**What to work on:**
Copy out every line of the data where the word "Refusal" is found.

**Excerpts from a dataset:**
Segment Open
-- ==== Sys2Proof/Tests/Slice0.lean ====
section
/-! SUPPORT. The model's own tests. Expected values are those of spec/95_test_vectors.md (the vector is named at each test)
or words written out from 30_encoding.md; the last part shows, for each statement with hypotheses, a state that meets
them. -/

namespace Sys2Proof.Tests

-- Each test in turn: a proof that waits for the kernel holds a thread, and threads are few.
set_option Elab.async false

open Sys2Proof.Machine

/-! ### Helpers -/

/-- The outcome is a next state with this property. -/
def ends (o : Host.Outcome State Fault Refusal) (p : State → Bool) : Bool :=
  match o with
  | .next t => p t
  | .fault _ => false
  | .refused _ => false

theorem ends_next {o : Host.Outcome State Fault Refusal} {p : State → Bool} (h : ends o p = true) :
    ∃ t, o = .next t ∧ p t = true := by
  cases o with
  | next t => exact ⟨t, rfl, h⟩
  | fault f => cases h
  | refused r => cases h

/-- A state with this source, whole, and nothing else changed. -/
def sourced (bytes : List Byte) (s : State) : State :=
  { s with src := Memory.ofBytes bytes, srcLen := BitVec.ofNat 32 bytes.length }

/-- A state with this entry list valid. -/
def listed (es : List (Byte × Word32)) (s : State) : State :=
  { s with
    entV := true
    k := BitVec.ofNat 9 es.length
    entSym := (List.range es.length).foldl (fun v i => v.setIfInBounds i ((es.map Prod.fst).getD i 0)) s.entSym
    entFreq := (List.range es.length).foldl (fun v i => v.setIfInBounds i ((es.map Prod.snd).getD i 0)) s.entFreq }

/-- STATUS and ERRINFO. -/
def sees (status errInfo : Nat) (t : State) : Bool :=
  decide ((statusWord t).toNat = status) && decide ((errInfoWord t).toNat = errInfo)

/-- "aaab" and its artifact (V-SER-1). -/
def aaab : List Byte := [0x61, 0x61, 0x61, 0x62]
def artifact : List Byte := [2, 0, 0, 0, 0x61, 3, 0, 0, 0, 0x62, 1, 0, 0, 0, 7]

/-! ### Well-formedness -/

theorem test_wf_command_word_of_nine_bits_refused : HostAction.wf (.write 0 0x100) = false := by decide
theorem test_wf_command_word_of_eight_bits : HostAction.wf (.write 0 0xFF) = true := by decide
theorem test_wf_length_of_33_bits_refused : HostAction.wf (.write 3 0x100000000) = false := by decide
theorem test_wf_length_of_32_bits : HostAction.wf (.write 3 0xFFFFFFFF) = true := by decide
theorem test_wf_source_too_long_refused : HostAction.wf (.placeSource (List.replicate (2 ^ 32) 0)) = false := by
  simp only [HostAction.wf, List.length_replicate, decide_eq_false_iff_not]
  omega
theorem test_wf_source : HostAction.wf (.placeSource aaab) = true := by decide

/-! ### Decoding: UNIT in bits 7:4, FUNC in bits 3:0 (30_encoding.md R90, R91) -/

theorem test_decode_nop : decode [0b00000000#8] = .ok (.nop, []) := by decide
theorem test_decode_clear : decode [0b00000001#8] = .ok (.clear, []) := by decide
theorem test_decode_hist : decode [0b00010000#8] = .ok (.hist, []) := by decide
theorem test_decode_alpha : decode [0b00010001#8] = .ok (.alpha, []) := by decide
theorem test_decode_build : decode [0b00100000#8] = .ok (.build, []) := by decide
theorem test_decode_codegen : decode [0b00110000#8] = .ok (.codegen, []) := by decide
theorem test_decode_wrhdr : decode [0b01000000#8] = .ok (.wrhdr, []) := by decide
theorem test_decode_pack : decode [0b01000001#8] = .ok (.pack, []) := by decide
theorem test_decode_rdhdr : decode [0b01010000#8] = .ok (.rdhdr, []) := by decide
theorem test_decode_decode : decode [0b01100000#8] = .ok (.decode, []) := by decide
theorem test_decode_compress : decode [0b10000000#8] = .ok (.compress, []) := by decide
theorem test_decode_decompress : decode [0b10000001#8] = .ok (.decompress, []) := by decide
theorem test_decode_illegal : decode [0x7F#8] = .error (.illegalOpcode 0x7F#8) := by decide
theorem test_decode_nothing : decode [] = .error .noWord := by decide
theorem test_decode_table_word : decodeTableWord 8 0x41 = some .pack ∧ decodeTableWord 8 0x42 = none := by decide

/-! ### One command each -/

/-- V-SEQ-2. -/
theorem test_nop : ends (step (State.reset.withFetchWord 8 0x00)) (sees 0x0002 0x00) = true := by decide +kernel

/-- V-SEQ-3. -/
theorem test_illegal : ends (step (State.reset.withFetchWord 8 0x7F)) (sees 0x0006 0x06) = true := by decide +kernel

/-- V-SEQ-6: SNK and SRC stay. -/
theorem test_clear :
    ends (exec .clear (listed [(0x61, 3)] (sourced aaab { State.reset with snk := [7], root := 4 }))) (fun t =>
      sees 0 0 t && decide (t.k = 0 ∧ t.srcLen = 0 ∧ t.root = 511 ∧ t.snk = [7] ∧ sourceByte t 3 = 0x62)) = true := by
  decide +kernel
Segment Closed
**Solution to the problem:**
def ends (o : Host.Outcome State Fault Refusal) (p : State → Bool) : Bool :=
theorem ends_next {o : Host.Outcome State Fault Refusal} {p : State → Bool} (h : ends o p = true) :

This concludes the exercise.